Kedua, adanya pengecualian atas pengenaan dividen luar negeri dengan syarat tertentu. Secara tidak langsung, terdapat pergeseran dari sistem pajak internasional Indonesia. Dari yang sebelumnya dominan ke arah worldwide menjadi semi-territorial. Aspek terpenting dari klausul ini ialah adanya persyaratan untuk membawa kembali modal ke dalam negeri yang notabene mencegah adanya dana yang diparkir di luar negeri (lock-out capital).
Ketiga, penyesuaian tarif PPh Pasal 26 atas penghasilan bunga. Harus diakui bahwa dengan struktur tarif withholding tax yang berlaku saat ini, kegiatan pendanaan melalui pinjaman oleh investor luar negeri cenderung kurang menarik. Dengan adanya UU Cipta Kerja, tarif PPh Pasal 26 atas bunga diturunkan.
Keempat, penegasan atas pengaturan status subjek pajak dalam negeri (SPDN) dan subjek pajak luar negeri (SPLN), serta adanya rezim ekspatriat. Selain memberikan kepastian hukum, klausul ini akan mendorong adanya ketersediaan SDM unggul di dalam wilayah Indonesia.
Kelima, adanya relaksasi ketentuan PPN termasuk pengkreditan pajak masukan PPN. Relaksasi dalam hal pengkreditan pajak masukan PPN secara tidak langsung akan turut mewujudkan penghormatan atas hak-hak wajib pajak. Menariknya, oleh IMF dan OECD (2017), penghormatan hak-hak wajib pajak turut mendorong kepastian dan meningkatkan investasi.
Keenam, adanya perubahan atas besaran sanksi serta aspek imbalan bunga dalam UU KUP. Penyesuaian berbagai sanksi maupun imbalan bunga akan merefleksikan aspek proporsionalitas yang pada akhirnya menciptakan kepastian hukum. Di sisi lain, aspek ini juga akan turut mengurangi biaya kepatuhan sehingga mendorong kepatuhan pajak secara sukarela.
Selain keenam aspek di atas, terdapat pengaturan atas sinkronisasi pajak daerah sebagaimana diatur dalam Pasal 114 UU Cipta Kerja.

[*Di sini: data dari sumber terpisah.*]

-- ==== Sys2Proof/Laws/Appends.lean ====
section
/-! SUPPORT. What appending several bytes does, and the forward copy of a match (spec 20_memory R70, R82). -/

namespace Sys2Proof.Machine

@[simp] theorem State.setBuf_setBuf (sp : Space) (a b : Buf) (s : State) : (s.setBuf sp a).setBuf sp b = s.setBuf sp b := by
  cases sp <;> rfl

theorem State.setBuf_self (sp : Space) (s : State) : s.setBuf sp (s.buf sp) = s := by
  cases sp <;> rfl

/-- An append touches its buffer alone. -/
theorem append_frame {c : Config} {sp : Space} {b : Byte} {s t : State} (h : append c sp b s = .ok () t) :
    t = s.setBuf sp (t.buf sp) := by
  unfold append at h
  split at h
  · cases h
    simp [State.setLen, State.writeBytes]
  · cases h

/-- Everything an accepted list of appends does: the bytes stand behind the old ones, and nothing else changes. -/
theorem appendList_spec {c : Config} (hc : c.Bounded) {sp : Space} {bs : List Byte} {s t : State}
    (h : appendList c sp bs s = .ok () t) :
    t = s.setBuf sp (t.buf sp) ∧ t.len sp = s.len sp + bs.length ∧
      (∀ k, (hk : k < bs.length) → t.byte sp (s.len sp + k) = bs[k]) ∧
      (∀ a, a < s.len sp ∨ s.len sp + bs.length ≤ a → t.byte sp a = s.byte sp a) ∧
      (bs ≠ [] → t.len sp ≤ capacity c sp) := by
  induction bs generalizing s with
  | nil =>
    simp only [appendList, Res.ok.injEq, true_and] at h
    subst h
    exact ⟨(State.setBuf_self _ _).symm, rfl, fun k hk => absurd hk (by simp), fun _ _ => rfl, fun h => absurd rfl h⟩
  | cons b bs ih =>
    obtain ⟨⟨⟩, u, hu, ht⟩ := Res.bind_eq_ok.mp h
    obtain ⟨h1, h2, h3, h4, -⟩ := append_spec hc hu
    obtain ⟨i1, i2, i3, i4, i5⟩ := ih ht
    have hf := append_frame hu
    refine ⟨?_, by simp only [List.length_cons]; omega, ?_, ?_, fun _ => ?_⟩
    · rw [i1, hf]
      simp
    · intro k hk
      cases k with
      | zero =>
        rw [Nat.add_zero, i4 _ (by omega), h3]
        rfl
      | succ k =>
        have := i3 k (by simpa using hk)
        rw [show s.len sp + (k + 1) = u.len sp + k by omega, this]
        rfl
    · intro a ha
      simp only [List.length_cons] at ha
      rw [i4 a (by omega), h4 a (by omega)]
    · by_cases hb : bs = []
      · subst hb; simp at i2; omega
      · exact i5 hb

/-- With room for all of them the appends are accepted. -/
theorem appendList_ok {c : Config} (hc : c.Bounded) {sp : Space} {bs : List Byte} {s : State}
    (h : s.len sp + bs.length ≤ capacity c sp) : ∃ t, appendList c sp bs s = .ok () t := by
  induction bs generalizing s with
  | nil => exact ⟨s, rfl⟩
  | cons b bs ih =>
    simp only [List.length_cons] at h
    have hu := append_ok (c := c) (sp := sp) (s := s) b (by omega)
    have h2 := (append_spec hc hu).2.1
    obtain ⟨t, ht⟩ := ih (s := (s.writeBytes sp (s.len sp) [b]).setLen sp ((s.buf sp).len + 1#32)) (by omega)
    exact ⟨t, by rw [appendList, hu, Res.bind_ok, ht]⟩

/-- Everything an accepted copy of `n` bytes from `OUT:src` on does: each byte appended is the one as far back as `src` is, those
the copy itself appended among them (20_memory R82). -/
theorem copyOut_spec {c : Config} (hc : c.Bounded) {n src : Nat} {s t : State} (hsrc : src < s.len .out)
    (h : copyOut c n src s = .ok () t) :
    t = s.setBuf .out (t.buf .out) ∧ t.len .out = s.len .out + n ∧
      (∀ k, k < n → t.byte .out (s.len .out + k) = t.byte .out (src + k)) ∧
      (∀ a, a < s.len .out ∨ s.len .out + n ≤ a → t.byte .out a = s.byte .out a) := by
  induction n generalizing s src with
  | zero =>
    simp only [copyOut, Res.ok.injEq, true_and] at h
    subst h
    exact ⟨(State.setBuf_self _ _).symm, rfl, fun k hk => absurd hk (by omega), fun _ _ => rfl⟩
  | succ n ih =>
    obtain ⟨⟨⟩, u, hu, ht⟩ := Res.bind_eq_ok.mp h
    obtain ⟨h1, h2, h3, h4, -⟩ := append_spec hc hu
    obtain ⟨i1, i2, i3, i4⟩ := ih (src := src + 1) (by omega) ht
    refine ⟨?_, by omega, ?_, ?_⟩
    · rw [i1, append_frame hu]
      simp
    · intro k hk
      cases k with
      | zero =>
        rw [Nat.add_zero, Nat.add_zero, i4 (s.len .out) (by omega), h3, i4 src (by omega), h4 src (by omega)]
      | succ k =>
        have := i3 k (by omega)
        rw [show s.len .out + (k + 1) = u.len .out + k by omega, this, show src + (k + 1) = src + 1 + k by omega]
    · intro a ha
      rw [i4 a (by omega), h4 a (by omega)]

/-- With room for all bytes the copy is accepted. -/
theorem copyOut_ok {c : Config} (hc : c.Bounded) {n src : Nat} {s : State} (h : s.len .out + n ≤ capacity c .out) :
    ∃ t, copyOut c n src s = .ok () t := by
  induction n generalizing s src with
  | zero => exact ⟨s, rfl⟩
  | succ n ih =>
    have hu := append_ok (c := c) (sp := .out) (s := s) (s.byte .out src) (by omega)
    have h2 := (append_spec hc hu).2.1
    obtain ⟨t, ht⟩ := ih (src := src + 1)
      (s := (s.writeBytes .out (s.len .out) [s.byte .out src]).setLen .out ((s.buf .out).len + 1#32)) (by omega)
    exact ⟨t, by rw [copyOut, hu, Res.bind_ok, ht]⟩

end Sys2Proof.Machine
end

Sebagai penutup, diikutsertakannya klaster perpajakan dalam UU Cipta Kerja pada hakikatnya merupakan strategi yang jitu. Selain menjadi bagian tidak terpisahkan dari ekosistem investasi dalam rangka penciptaan lapangan kerja, pembenahan atas aspek pajak merefleksikan asas kepastian hukum dan kemudahan berusaha yang menjadi ruh UU Cipta Kerja. Selamat datang rezim pajak baru!